§ **EXCERPTED DATA**:
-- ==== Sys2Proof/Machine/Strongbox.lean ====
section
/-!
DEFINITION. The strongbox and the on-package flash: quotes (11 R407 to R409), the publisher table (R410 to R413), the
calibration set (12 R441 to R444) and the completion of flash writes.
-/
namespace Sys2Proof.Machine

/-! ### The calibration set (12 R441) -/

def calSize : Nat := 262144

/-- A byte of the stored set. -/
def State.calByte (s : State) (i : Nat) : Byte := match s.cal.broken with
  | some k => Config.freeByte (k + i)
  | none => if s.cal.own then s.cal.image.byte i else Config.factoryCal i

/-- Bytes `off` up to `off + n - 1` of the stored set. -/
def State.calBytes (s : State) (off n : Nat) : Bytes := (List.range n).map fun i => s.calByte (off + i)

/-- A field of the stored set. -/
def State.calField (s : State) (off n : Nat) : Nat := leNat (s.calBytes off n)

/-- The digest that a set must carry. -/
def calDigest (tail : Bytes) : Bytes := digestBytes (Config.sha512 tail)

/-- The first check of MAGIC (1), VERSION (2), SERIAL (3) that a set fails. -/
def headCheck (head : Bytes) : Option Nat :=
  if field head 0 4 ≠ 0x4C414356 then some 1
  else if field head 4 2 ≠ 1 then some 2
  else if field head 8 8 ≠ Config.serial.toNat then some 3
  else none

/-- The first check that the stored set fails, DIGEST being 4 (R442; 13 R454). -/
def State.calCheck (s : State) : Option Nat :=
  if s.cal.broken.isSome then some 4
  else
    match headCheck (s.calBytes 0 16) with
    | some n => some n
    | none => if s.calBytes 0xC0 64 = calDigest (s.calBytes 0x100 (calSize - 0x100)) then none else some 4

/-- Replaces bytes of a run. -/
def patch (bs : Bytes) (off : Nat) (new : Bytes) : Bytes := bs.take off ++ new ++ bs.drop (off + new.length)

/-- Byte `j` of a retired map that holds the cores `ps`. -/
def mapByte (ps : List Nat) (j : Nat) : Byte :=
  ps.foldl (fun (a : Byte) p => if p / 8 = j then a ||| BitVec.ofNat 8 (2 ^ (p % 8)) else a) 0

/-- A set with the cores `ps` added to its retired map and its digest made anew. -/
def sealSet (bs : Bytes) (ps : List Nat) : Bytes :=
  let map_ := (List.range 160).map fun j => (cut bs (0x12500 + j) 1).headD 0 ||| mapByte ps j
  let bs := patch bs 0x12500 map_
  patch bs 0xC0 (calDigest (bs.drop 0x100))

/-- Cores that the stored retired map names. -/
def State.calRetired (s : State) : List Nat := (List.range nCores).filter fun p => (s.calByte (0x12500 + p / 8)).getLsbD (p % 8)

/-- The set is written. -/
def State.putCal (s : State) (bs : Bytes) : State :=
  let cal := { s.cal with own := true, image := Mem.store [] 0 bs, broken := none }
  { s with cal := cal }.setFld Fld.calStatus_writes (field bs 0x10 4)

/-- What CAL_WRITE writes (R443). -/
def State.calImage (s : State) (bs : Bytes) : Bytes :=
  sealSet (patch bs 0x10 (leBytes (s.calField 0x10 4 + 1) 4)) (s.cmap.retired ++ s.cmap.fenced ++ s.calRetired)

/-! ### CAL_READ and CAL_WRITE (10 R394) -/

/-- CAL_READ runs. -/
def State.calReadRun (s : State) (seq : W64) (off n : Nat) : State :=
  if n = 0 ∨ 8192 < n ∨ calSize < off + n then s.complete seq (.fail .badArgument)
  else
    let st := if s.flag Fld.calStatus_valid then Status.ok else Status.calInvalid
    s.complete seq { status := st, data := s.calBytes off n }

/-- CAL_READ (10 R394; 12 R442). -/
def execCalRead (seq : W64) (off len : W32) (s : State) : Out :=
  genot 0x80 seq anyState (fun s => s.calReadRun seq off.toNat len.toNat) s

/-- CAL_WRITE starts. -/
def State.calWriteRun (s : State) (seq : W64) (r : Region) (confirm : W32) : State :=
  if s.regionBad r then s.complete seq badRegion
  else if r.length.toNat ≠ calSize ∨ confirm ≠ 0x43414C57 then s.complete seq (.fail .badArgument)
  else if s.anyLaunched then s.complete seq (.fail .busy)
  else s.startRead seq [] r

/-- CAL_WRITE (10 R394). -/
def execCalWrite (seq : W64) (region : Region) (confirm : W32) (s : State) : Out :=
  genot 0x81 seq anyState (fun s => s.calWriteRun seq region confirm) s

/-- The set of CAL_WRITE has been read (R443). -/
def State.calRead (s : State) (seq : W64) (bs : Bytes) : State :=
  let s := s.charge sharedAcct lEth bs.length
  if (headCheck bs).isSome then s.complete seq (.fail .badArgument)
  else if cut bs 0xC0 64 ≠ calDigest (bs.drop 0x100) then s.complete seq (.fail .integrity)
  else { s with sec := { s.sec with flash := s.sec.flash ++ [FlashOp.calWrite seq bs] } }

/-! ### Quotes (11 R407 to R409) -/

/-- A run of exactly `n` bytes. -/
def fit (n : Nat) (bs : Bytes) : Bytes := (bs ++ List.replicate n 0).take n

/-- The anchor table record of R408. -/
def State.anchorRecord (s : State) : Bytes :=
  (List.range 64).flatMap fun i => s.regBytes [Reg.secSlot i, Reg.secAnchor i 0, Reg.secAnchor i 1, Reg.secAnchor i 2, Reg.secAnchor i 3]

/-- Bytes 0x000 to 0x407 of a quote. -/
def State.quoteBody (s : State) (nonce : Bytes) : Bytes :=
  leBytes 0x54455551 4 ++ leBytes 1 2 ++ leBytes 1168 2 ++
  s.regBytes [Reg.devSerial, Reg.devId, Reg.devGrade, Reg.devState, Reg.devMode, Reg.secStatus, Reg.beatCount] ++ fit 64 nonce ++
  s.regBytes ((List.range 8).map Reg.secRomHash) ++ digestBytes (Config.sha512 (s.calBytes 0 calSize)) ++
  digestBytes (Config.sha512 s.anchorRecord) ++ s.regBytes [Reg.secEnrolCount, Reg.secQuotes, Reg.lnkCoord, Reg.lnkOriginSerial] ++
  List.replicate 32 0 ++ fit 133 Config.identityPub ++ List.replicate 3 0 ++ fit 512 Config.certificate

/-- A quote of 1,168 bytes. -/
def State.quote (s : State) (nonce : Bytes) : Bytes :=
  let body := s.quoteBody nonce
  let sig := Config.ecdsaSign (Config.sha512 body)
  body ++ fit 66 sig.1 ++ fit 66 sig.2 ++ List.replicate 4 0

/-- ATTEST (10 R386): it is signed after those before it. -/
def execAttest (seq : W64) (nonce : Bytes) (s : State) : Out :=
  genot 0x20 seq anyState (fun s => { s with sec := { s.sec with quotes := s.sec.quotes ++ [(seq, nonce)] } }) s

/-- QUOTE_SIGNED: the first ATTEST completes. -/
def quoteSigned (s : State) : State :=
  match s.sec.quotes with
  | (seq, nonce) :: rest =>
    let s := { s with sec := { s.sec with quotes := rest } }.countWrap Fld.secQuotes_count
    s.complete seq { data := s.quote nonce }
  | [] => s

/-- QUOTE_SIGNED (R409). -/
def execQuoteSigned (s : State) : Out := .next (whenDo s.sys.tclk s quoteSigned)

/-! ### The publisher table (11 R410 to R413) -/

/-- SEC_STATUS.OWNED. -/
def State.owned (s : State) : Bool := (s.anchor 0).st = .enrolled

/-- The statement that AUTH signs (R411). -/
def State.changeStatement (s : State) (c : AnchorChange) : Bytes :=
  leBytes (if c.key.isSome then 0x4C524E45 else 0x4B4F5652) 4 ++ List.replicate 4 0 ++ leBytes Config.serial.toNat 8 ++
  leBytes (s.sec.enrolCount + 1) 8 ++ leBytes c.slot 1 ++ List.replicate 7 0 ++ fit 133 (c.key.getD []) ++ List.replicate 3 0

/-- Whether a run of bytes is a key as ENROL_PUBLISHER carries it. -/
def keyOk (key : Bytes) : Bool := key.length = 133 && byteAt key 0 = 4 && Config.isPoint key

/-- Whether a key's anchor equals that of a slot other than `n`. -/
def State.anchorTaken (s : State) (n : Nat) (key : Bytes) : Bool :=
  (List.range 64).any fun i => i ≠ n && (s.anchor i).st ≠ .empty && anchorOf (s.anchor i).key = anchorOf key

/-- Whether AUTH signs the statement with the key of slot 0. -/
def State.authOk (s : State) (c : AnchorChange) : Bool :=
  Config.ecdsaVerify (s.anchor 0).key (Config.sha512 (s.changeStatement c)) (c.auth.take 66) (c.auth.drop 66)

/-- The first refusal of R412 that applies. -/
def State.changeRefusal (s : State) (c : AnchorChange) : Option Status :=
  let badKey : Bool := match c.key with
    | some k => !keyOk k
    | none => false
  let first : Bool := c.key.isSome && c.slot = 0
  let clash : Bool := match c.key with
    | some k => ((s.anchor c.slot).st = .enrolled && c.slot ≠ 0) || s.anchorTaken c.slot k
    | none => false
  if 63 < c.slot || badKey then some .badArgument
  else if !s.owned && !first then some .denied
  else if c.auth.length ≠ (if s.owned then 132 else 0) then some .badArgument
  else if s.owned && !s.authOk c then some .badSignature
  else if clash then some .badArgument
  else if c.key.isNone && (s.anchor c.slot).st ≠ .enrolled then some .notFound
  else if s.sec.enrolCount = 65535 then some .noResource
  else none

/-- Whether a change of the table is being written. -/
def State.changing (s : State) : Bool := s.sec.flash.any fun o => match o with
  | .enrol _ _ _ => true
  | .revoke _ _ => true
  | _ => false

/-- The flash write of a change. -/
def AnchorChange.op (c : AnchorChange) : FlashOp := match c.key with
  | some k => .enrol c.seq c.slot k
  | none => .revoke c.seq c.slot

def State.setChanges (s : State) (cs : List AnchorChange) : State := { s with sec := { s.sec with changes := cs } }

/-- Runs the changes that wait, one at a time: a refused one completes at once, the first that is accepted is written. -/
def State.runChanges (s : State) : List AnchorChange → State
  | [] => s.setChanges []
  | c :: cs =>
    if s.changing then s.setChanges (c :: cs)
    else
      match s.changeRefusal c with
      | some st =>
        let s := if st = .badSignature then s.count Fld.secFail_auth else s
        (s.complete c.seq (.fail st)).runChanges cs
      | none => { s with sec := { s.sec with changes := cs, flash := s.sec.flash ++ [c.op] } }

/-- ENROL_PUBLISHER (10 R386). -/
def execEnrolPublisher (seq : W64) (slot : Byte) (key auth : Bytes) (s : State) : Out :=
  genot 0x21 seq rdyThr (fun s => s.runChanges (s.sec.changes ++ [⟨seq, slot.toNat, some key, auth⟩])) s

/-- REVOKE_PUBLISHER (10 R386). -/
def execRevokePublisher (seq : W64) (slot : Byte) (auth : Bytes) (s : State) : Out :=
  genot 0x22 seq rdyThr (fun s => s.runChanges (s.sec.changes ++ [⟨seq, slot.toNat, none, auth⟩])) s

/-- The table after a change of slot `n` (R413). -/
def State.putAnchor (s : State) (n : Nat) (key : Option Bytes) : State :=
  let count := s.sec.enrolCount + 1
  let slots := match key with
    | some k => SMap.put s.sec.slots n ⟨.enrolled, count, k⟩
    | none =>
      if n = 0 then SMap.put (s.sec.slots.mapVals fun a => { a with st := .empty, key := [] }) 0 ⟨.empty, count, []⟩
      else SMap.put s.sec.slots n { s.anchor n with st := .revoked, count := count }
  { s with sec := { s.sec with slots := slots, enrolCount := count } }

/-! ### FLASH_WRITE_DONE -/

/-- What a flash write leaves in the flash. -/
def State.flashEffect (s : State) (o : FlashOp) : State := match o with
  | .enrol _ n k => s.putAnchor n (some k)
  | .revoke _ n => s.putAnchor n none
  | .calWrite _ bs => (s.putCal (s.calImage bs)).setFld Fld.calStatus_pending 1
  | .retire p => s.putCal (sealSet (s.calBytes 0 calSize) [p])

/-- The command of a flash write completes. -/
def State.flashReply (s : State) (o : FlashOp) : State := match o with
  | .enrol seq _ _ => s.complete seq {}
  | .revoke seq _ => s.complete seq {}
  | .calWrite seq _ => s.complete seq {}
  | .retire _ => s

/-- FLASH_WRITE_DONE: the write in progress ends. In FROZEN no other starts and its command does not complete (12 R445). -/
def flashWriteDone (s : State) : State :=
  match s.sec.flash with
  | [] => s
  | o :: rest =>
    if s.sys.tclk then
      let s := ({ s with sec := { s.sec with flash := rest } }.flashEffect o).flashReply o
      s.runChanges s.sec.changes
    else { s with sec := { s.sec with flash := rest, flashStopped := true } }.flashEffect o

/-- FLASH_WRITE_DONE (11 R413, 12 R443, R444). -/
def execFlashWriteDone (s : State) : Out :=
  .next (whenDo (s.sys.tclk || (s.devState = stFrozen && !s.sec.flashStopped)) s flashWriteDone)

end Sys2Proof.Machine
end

§ **WHAT YOU HAVE TO DO**:
Each line of the material above either contains the word "that" or does not; state how many do, and nothing else.

§ **TASK ANSWER**:
9